──────── PROVIDED ENTRIES ────────
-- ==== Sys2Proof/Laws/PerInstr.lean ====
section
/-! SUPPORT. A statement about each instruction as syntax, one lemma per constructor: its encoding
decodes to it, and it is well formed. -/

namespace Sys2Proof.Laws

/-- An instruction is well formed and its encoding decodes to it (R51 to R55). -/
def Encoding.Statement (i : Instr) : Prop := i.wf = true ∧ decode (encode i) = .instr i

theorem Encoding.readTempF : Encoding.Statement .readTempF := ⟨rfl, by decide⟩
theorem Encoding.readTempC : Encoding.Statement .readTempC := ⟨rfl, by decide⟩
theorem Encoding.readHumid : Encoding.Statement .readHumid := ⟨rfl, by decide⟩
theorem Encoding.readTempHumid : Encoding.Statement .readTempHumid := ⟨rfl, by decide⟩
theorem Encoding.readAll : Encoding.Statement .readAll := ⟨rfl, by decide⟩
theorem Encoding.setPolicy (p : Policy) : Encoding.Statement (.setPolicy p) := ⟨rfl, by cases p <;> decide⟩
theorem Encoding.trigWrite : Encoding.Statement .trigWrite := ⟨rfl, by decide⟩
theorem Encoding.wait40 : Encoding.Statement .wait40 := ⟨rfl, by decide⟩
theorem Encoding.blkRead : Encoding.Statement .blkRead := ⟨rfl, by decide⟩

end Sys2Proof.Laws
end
────────
──────── PROVIDED ENTRIES ────────
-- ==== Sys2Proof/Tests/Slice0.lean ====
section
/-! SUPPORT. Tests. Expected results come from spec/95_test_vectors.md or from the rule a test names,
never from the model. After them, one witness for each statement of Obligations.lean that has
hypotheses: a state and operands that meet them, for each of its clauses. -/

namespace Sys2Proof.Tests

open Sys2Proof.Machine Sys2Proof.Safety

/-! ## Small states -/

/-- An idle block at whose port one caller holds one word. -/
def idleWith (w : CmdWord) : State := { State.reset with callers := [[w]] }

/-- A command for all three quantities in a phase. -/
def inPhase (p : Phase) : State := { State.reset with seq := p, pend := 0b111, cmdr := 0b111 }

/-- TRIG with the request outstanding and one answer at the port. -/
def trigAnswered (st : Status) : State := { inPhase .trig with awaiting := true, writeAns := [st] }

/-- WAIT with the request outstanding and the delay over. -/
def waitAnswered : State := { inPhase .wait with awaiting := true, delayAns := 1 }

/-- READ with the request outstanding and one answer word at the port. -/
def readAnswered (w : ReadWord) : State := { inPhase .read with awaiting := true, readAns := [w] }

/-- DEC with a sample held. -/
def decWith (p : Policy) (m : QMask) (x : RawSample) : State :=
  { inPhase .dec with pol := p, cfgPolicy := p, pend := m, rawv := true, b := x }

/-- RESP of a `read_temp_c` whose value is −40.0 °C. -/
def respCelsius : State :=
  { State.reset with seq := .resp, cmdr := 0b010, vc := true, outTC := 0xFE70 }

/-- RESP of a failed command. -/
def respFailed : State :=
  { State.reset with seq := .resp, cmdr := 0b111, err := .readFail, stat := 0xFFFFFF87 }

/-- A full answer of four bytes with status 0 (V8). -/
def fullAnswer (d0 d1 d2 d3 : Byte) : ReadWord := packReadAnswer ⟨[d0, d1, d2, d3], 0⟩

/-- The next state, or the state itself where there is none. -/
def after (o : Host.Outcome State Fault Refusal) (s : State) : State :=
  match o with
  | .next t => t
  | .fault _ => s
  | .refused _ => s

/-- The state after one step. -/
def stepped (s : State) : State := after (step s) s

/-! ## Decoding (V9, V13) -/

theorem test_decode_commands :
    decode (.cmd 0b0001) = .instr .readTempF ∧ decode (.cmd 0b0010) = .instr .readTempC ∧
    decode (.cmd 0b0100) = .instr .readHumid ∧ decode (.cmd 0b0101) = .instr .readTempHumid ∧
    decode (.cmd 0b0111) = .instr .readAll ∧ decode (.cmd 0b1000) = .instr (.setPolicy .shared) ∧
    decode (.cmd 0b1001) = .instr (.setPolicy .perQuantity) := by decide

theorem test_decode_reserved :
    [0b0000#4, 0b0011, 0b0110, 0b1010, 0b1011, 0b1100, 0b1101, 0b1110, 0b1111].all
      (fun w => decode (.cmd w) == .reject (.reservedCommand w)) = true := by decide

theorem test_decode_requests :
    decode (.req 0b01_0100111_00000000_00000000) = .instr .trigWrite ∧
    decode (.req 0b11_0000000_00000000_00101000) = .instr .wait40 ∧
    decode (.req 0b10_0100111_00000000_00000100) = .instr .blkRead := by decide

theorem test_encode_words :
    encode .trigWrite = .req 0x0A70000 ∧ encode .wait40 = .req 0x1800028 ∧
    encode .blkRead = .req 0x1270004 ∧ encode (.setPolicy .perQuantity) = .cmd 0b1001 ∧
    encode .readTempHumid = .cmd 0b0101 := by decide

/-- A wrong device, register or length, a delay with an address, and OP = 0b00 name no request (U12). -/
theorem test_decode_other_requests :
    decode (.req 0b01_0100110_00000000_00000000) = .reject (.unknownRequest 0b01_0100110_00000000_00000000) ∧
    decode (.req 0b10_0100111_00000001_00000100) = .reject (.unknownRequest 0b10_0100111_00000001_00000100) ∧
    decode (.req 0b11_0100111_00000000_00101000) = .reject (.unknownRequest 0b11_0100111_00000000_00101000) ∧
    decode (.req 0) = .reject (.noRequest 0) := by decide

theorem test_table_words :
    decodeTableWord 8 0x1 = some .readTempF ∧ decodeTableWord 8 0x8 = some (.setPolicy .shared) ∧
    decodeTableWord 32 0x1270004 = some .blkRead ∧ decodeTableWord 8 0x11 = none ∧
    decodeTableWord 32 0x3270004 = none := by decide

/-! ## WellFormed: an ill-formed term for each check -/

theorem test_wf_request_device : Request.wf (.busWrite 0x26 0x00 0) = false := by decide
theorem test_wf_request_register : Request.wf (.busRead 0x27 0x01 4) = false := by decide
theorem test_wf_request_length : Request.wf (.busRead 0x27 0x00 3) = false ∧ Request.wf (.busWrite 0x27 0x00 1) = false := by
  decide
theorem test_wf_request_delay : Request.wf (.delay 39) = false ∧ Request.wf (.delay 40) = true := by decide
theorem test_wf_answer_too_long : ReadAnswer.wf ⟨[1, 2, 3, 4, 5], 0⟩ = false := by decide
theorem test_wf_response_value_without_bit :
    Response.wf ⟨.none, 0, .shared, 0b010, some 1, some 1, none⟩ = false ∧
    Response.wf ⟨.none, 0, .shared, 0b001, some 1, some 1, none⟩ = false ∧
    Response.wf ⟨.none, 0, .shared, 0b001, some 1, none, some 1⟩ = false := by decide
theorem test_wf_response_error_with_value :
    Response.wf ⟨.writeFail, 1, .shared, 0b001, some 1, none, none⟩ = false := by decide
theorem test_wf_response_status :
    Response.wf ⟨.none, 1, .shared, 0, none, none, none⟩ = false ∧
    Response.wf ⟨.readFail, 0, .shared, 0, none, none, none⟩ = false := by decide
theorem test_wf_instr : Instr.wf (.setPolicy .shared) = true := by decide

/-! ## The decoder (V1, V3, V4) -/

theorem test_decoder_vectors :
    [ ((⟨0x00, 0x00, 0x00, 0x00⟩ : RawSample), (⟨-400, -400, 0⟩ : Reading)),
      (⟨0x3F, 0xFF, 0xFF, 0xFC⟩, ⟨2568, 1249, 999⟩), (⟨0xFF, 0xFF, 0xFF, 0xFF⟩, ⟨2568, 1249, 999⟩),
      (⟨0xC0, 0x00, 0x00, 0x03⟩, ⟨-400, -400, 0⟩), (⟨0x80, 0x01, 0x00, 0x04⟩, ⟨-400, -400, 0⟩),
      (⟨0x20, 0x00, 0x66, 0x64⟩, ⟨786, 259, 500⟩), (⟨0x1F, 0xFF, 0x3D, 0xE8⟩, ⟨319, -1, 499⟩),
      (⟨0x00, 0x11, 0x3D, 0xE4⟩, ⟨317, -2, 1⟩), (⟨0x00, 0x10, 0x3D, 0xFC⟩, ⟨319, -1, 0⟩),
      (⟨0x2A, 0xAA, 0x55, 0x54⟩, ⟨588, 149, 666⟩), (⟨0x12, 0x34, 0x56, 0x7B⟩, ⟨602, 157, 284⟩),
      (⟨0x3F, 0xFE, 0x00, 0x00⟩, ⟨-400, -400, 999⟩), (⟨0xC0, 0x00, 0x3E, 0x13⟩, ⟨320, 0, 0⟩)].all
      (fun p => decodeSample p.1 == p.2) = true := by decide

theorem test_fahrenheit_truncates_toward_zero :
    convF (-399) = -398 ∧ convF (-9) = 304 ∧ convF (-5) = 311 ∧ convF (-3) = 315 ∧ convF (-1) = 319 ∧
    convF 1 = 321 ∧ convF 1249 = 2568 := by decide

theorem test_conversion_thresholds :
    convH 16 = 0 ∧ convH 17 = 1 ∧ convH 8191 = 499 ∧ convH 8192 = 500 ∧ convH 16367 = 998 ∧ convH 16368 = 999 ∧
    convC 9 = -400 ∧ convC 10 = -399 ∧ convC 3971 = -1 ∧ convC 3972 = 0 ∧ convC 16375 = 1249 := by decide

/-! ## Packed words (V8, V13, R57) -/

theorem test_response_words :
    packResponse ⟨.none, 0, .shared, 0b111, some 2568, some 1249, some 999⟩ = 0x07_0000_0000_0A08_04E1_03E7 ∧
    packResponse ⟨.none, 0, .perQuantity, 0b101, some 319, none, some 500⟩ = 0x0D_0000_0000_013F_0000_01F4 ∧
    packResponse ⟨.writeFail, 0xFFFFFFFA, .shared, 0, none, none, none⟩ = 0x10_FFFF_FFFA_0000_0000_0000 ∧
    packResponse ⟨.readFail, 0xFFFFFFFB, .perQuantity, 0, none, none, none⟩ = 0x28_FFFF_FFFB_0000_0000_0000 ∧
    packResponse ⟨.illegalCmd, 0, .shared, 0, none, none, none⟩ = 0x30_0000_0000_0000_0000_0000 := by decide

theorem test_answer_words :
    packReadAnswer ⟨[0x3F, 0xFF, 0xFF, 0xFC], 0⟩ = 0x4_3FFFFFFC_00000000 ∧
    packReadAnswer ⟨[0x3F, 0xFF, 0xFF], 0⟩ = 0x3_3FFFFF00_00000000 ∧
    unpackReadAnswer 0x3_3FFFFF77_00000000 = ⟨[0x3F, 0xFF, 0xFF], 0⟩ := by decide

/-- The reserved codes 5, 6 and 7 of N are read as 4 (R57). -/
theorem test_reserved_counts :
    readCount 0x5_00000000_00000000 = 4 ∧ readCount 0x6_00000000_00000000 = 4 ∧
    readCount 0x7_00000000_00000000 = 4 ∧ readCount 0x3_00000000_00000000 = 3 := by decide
────────
Everything from the line with "a phase. -/" through the line with "def trigAnswered (st" should be written out exactly as it appears above, end lines included, and nothing outside that range.

/-- A command for all three quantities in a phase. -/
def inPhase (p : Phase) : State := { State.reset with seq := p, pend := 0b111, cmdr := 0b111 }

/-- TRIG with the request outstanding and one answer at the port. -/
def trigAnswered (st : Status) : State := { inPhase .trig with awaiting := true, writeAns := [st] }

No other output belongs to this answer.